O que eu gostaria de compartilhar com você são algumas percepções do meu ponto de vista profissional, como o design manager sentiu (e ainda sente) essa crise mundial. Longe de tentar esgotar o assunto, quero principalmente dividir os pontos que mais ressoaram para mim à medida em que eu engolia a pílula vermelha.
Se tornar gerente é colocar as pessoas à frente do trabalho que elas realizam. E isso é uma responsabilidade gigantesca. Os melhores resultados são obtidos quando a equipe está feliz, motivada e alinhada. Mas… o que fazer para alcançar isso em uma pandemia?
Para além do desafio de tentar construir esse ambiente equilibrado e de apoio, onde eu pudesse auxiliar as pessoas da melhor forma possível e amenizar essa situação singular, me vi colocando o máximo da minha atenção na equipe e esquecendo de cuidar da minha saúde mental no processo. E isso custou caro. Focar no trabalho e não olhar para dentro me fez atingir níveis altíssimos de ansiedade e stress, me fazendo visitar a emergência de um pronto-socorro com suspeitas de enfarto.
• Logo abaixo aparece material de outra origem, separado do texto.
-- ==== Sys2Proof/Tests/Slice0.lean ====
section
/-! SUPPORT. Named tests: the well-formedness checks, words written out from 30_encoding.md, one step of every command
with the results of 95_test_vectors.md, and a witness for the hypotheses of every statement. -/

namespace Sys2Proof.Machine.Tests

open Sys2Proof Sys2Proof.Machine

set_option Elab.async false

/-- The small configuration, N = 2, K = 1. -/
def small : Config := { N := 2, K := 1, dc0 := false }

/-- The smallest configuration, N = 1, K = 0. -/
def smallest : Config := { N := 1, K := 0, dc0 := false }

/-- N = 2, K = 0: no fraction digits. -/
def noFraction : Config := { N := 2, K := 0, dc0 := false }

/-- A register's contents by its numbers. -/
def value (sign : Bool) (limbs : List Nat) : Value := { sign := sign, mag := limbs.map (BitVec.ofNat 64) }

/-- Text by its characters. -/
def txt (cs : List Char) : List Byte := cs.map (fun ch => BitVec.ofNat 8 ch.toNat)

/-- Number `i` of a list as a word, 0 where the list has ended. -/
def at_ (w : List Nat) (i : Nat) : Word := BitVec.ofNat 64 (w.getD i 0)

/-- A unit after reset with V0, V1 and the scalar registers from S0 on loaded. -/
def unit (c : Config) (a b : Value) (w : List Nat) : State :=
  { (State.resetWith c).setV 0 a |>.setV 1 b with
    s := ⟨at_ w 0, at_ w 1, at_ w 2, at_ w 3, at_ w 4, at_ w 5, at_ w 6, at_ w 7⟩ }

/-- The state with one port operation presented. -/
def presentingOp (s : State) (op : HostOp) : State := { s with inbox := [op] }

/-- The state after one step, where it answers one. -/
def afterStep (s : State) : State :=
  match step s with
  | .next t => t
  | .fault _ => s
  | .refused _ => s

/-- One step with a command word presented. -/
def run (w : Nat) (s : State) : State := afterStep (s.withFetchWord 32 w)

/-- One step with a port operation presented. -/
def port (op : HostOp) (s : State) : State := afterStep (presentingOp s op)

theorem test_wf_refuses_rebal :
    (Instr.rebal 1 1 2 3).wf = false := by decide

theorem test_wf_refuses_splith :
    (Instr.splith 1 1 2).wf = false := by decide

theorem test_wf_refuses_mulw :
    (Instr.mulw 0 0 2 3).wf = false := by decide

theorem test_wf_refuses_shlw :
    (Instr.shlw 7 7 2 3).wf = false := by decide

theorem test_wf_refuses_shrw :
    (Instr.shrw 2 2 2 3).wf = false := by decide

theorem test_wf_refuses_div2by1 :
    (Instr.div2by1 0 0 1 2 3).wf = false := by decide

theorem test_wf_refuses_nshll :
    (Instr.nshll 1 1 0 0).wf = false := by decide

theorem test_wf_refuses_nshrl :
    (Instr.nshrl 1 1 0 0).wf = false := by decide

theorem test_wf_refuses_nshld :
    (Instr.nshld 1 1 0 0).wf = false := by decide

theorem test_wf_refuses_nshrd :
    (Instr.nshrd 1 1 0 0).wf = false := by decide

theorem test_wf_refuses_nmul :
    (Instr.nmul 2 2 0 1).wf = false := by decide

theorem test_wf_refuses_ndiv :
    (Instr.ndiv 2 2 0 1).wf = false := by decide

theorem test_wf_refuses_imul :
    (Instr.imul 2 2 0 1).wf = false := by decide

theorem test_wf_refuses_idiv :
    (Instr.idiv 2 2 0 1).wf = false := by decide

/-- R68 applies within one register file only. -/
theorem test_wf_two_files :
    (Instr.nmull 1 1 0 0).wf = true ∧ (Instr.ndivl 1 1 0 0).wf = true := by decide

/-- Words of 95_test_vectors.md section 2. -/
theorem test_decode_move :
    decode 0x00000000#32 = .ok .nop ∧
      decode 0x01600012#32 = .ok (.sli 3 18) ∧
      decode 0x02200000#32 = .ok (.vmov 1 0) ∧
      decode 0x03208003#32 = .ok (.vgetl 1 1 3) ∧
      decode 0x04202000#32 = .ok (.vsetl 1 0 2) ∧
      decode 0x05000000#32 = .ok (.vgets 0 0) := by decide

/-- Words of 95_test_vectors.md section 2. -/
theorem test_decode_limb :
    decode 0x10053000#32 = .ok (.rebal 0 1 2 3) ∧
      decode 0x11050000#32 = .ok (.splith 0 1 2) ∧
      decode 0x12053000#32 = .ok (.mulw 0 1 2 3) ∧
      decode 0x13008000#32 = .ok (.digcnt 0 1) ∧
      decode 0x14008000#32 = .ok (.pow10 0 1) ∧
      decode 0x15053000#32 = .ok (.shlw 0 1 2 3) ∧
      decode 0x16053000#32 = .ok (.shrw 0 1 2 3) ∧
      decode 0x17053004#32 = .ok (.div2by1 0 1 2 3 4) := by decide

/-- Words of 95_test_vectors.md section 2. -/
theorem test_decode_natural :
    decode 0x20000000#32 = .ok (.nparse 0) ∧
      decode 0x21008000#32 = .ok (.nformat 1) ∧
      decode 0x22401000#32 = .ok (.nadd 2 0 1) ∧
      decode 0x23401000#32 = .ok (.nsub 2 0 1) ∧
      decode 0x24200000#32 = .ok (.ncompl 1 0) ∧
      decode 0x25280000#32 = .ok (.nshll 1 2 0 0) ∧
      decode 0x26280000#32 = .ok (.nshrl 1 2 0 0) ∧
      decode 0x27280000#32 = .ok (.nshld 1 2 0 0) ∧
      decode 0x28280000#32 = .ok (.nshrd 1 2 0 0) ∧
      decode 0x29240000#32 = .ok (.nmull 1 1 0 0) ∧
      decode 0x2A4C1000#32 = .ok (.nmul 2 3 0 1) ∧
      decode 0x2B240000#32 = .ok (.ndivl 1 1 0 0) ∧
      decode 0x2C4C1000#32 = .ok (.ndiv 2 3 0 1) := by decide

/-- Words of 95_test_vectors.md section 2. -/
theorem test_decode_natural_comparisons :
    decode 0x3000A000#32 = .ok (.neq 0 1 2) ∧
      decode 0x3100A000#32 = .ok (.ngt 0 1 2) ∧
      decode 0x3200A000#32 = .ok (.nlt 0 1 2) ∧
      decode 0x3300A000#32 = .ok (.nge 0 1 2) ∧
      decode 0x3400A000#32 = .ok (.nle 0 1 2) := by decide

/-- Words of 95_test_vectors.md section 2. -/
theorem test_decode_integer :
    decode 0x40401000#32 = .ok (.iadd 2 0 1) ∧
      decode 0x41401000#32 = .ok (.isub 2 0 1) ∧
      decode 0x42200000#32 = .ok (.ineg 1 0) ∧
      decode 0x434C1000#32 = .ok (.imul 2 3 0 1) ∧
      decode 0x444C1000#32 = .ok (.idiv 2 3 0 1) ∧
      decode 0x4800A000#32 = .ok (.ieq 0 1 2) ∧
      decode 0x4900A000#32 = .ok (.igt 0 1 2) ∧
      decode 0x4A00A000#32 = .ok (.ilt 0 1 2) ∧
      decode 0x4B00A000#32 = .ok (.ige 0 1 2) ∧
      decode 0x4C00A000#32 = .ok (.ile 0 1 2) := by decide

/-- Words of 95_test_vectors.md section 2. -/
theorem test_decode_decimal :
    decode 0x50000000#32 = .ok (.dparse 0) ∧
      decode 0x51010000#32 = .ok (.dformat 2) ∧
      decode 0x52401000#32 = .ok (.dadd 2 0 1) ∧
      decode 0x53401000#32 = .ok (.dsub 2 0 1) ∧
      decode 0x54401000#32 = .ok (.dmul 2 0 1) ∧
      decode 0x55401000#32 = .ok (.ddiv 2 0 1) ∧
      decode 0x56008000#32 = .ok (.diszero 0 1) ∧
      decode 0x57000003#32 = .ok (.dconst 0 3) ∧
      decode 0x5800A000#32 = .ok (.deq 0 1 2) ∧
      decode 0x5900A000#32 = .ok (.dgt 0 1 2) ∧
      decode 0x5A00A000#32 = .ok (.dlt 0 1 2) ∧
      decode 0x5B00A000#32 = .ok (.dge 0 1 2) ∧
      decode 0x5C00A000#32 = .ok (.dle 0 1 2) := by decide

/-- Words built field by field from R60 and R63. -/
theorem test_decode_bit_by_bit :
    decode (0b00010111#8 ++ 0b000#3 ++ 0b001#3 ++ 0b010#3 ++ 0b011#3 ++ 0b000000000100#12) = .ok (.div2by1 0 1 2 3 4) ∧
      decode (0b00000001#8 ++ 0b111#3 ++ 0b000#3 ++ 0b000#3 ++ 0b000#3 ++ 0b111111111111#12) = .ok (.sli 7 4095) ∧
      decode (0b00000011#8 ++ 0b101#3 ++ 0b000#3 ++ 0b110#3 ++ 0b000#3 ++ 0b000000000010#12) = .ok (.vgetl 5 6 2) ∧
      decode (0b00100101#8 ++ 0b100#3 ++ 0b101#3 ++ 0b110#3 ++ 0b111#3 ++ 0b000000000000#12) = .ok (.nshll 4 5 6 7) := by decide

/-- Illegal words of 95_test_vectors.md section 2. -/
theorem test_decode_illegal :
    decode 0x06000000#32 = .error .unassignedOpcode ∧
      decode 0x18000000#32 = .error .unassignedOpcode ∧
      decode 0x2D000000#32 = .error .unassignedOpcode ∧
      decode 0x35000000#32 = .error .unassignedOpcode ∧
      decode 0x45000000#32 = .error .unassignedOpcode ∧
      decode 0x5D000000#32 = .error .unassignedOpcode ∧
      decode 0xFF000000#32 = .error .unassignedOpcode ∧
      decode 0x00000001#32 = .error .unusedFieldNotZero ∧
      decode 0x22401001#32 = .error .unusedFieldNotZero ∧
      decode 0x22441000#32 = .error .unusedFieldNotZero ∧
      decode 0x01640012#32 = .error .unusedFieldNotZero ∧
      decode 0x1705300C#32 = .error .unusedFieldNotZero ∧
      decode 0x02200001#32 = .error .unusedFieldNotZero ∧
      decode 0x17013004#32 = .error .sameDestination ∧
      decode 0x2A481000#32 = .error .sameDestination ∧
      decode 0x28240000#32 = .error .sameDestination := by decide

/-- R65, R67. -/
theorem test_opcode_map_has_55_rows :
    opcodeFormats.length = 55 ∧ (opcodeFormats.map Prod.fst).Nodup := by decide

/-! ### Instructions: 95_test_vectors.md sections 3 to 9, each theorem one step -/

theorem test_nop :
    (run 0x00000000 (unit small (Value.zero small) (Value.zero small) [])) = (unit small (Value.zero small) (Value.zero small) []) := by decide +kernel

theorem test_sli :
    (run 0x01000FFF (unit small (Value.zero small) (Value.zero small) [])).word 0 = 4095 ∧
      (run 0x01600012 (unit small (Value.zero small) (Value.zero small) [])).word 3 = 18 := by decide +kernel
Por sorte não foi nada muito grave, mas serviu como um grande alerta. Quando as máscaras de proteção caem automaticamente, é preciso colocar a sua primeiro para estar em condições de ajudar quem está ao seu redor.
Uma jornada de exames e consultas médicas me encaminharam para enfim começar a fazer terapia. Na carona das mudanças de hábito, voltei a cuidar também da saúde física, negligenciada nos primeiros meses da pandemia. Aprendi a duras penas que não adianta focar em somente um dos lados, corpo e mente trabalham juntos e estar bem significa equilíbrio entre as partes.
Sei que sou um grande privilegiado. Ninguém da minha família sequer se contaminou, não perdi emprego nem tive cortes de salário, pude rapidamente partir para o modelo de trabalho remoto. Claro que passei por muitos momentos difíceis – a paranoia com a limpeza e o distanciamento, conciliar trabalho com cuidar da casa e da minha filha –, mas nada que eu possa comparar com os desafios impostos para a maioria da população brasileira.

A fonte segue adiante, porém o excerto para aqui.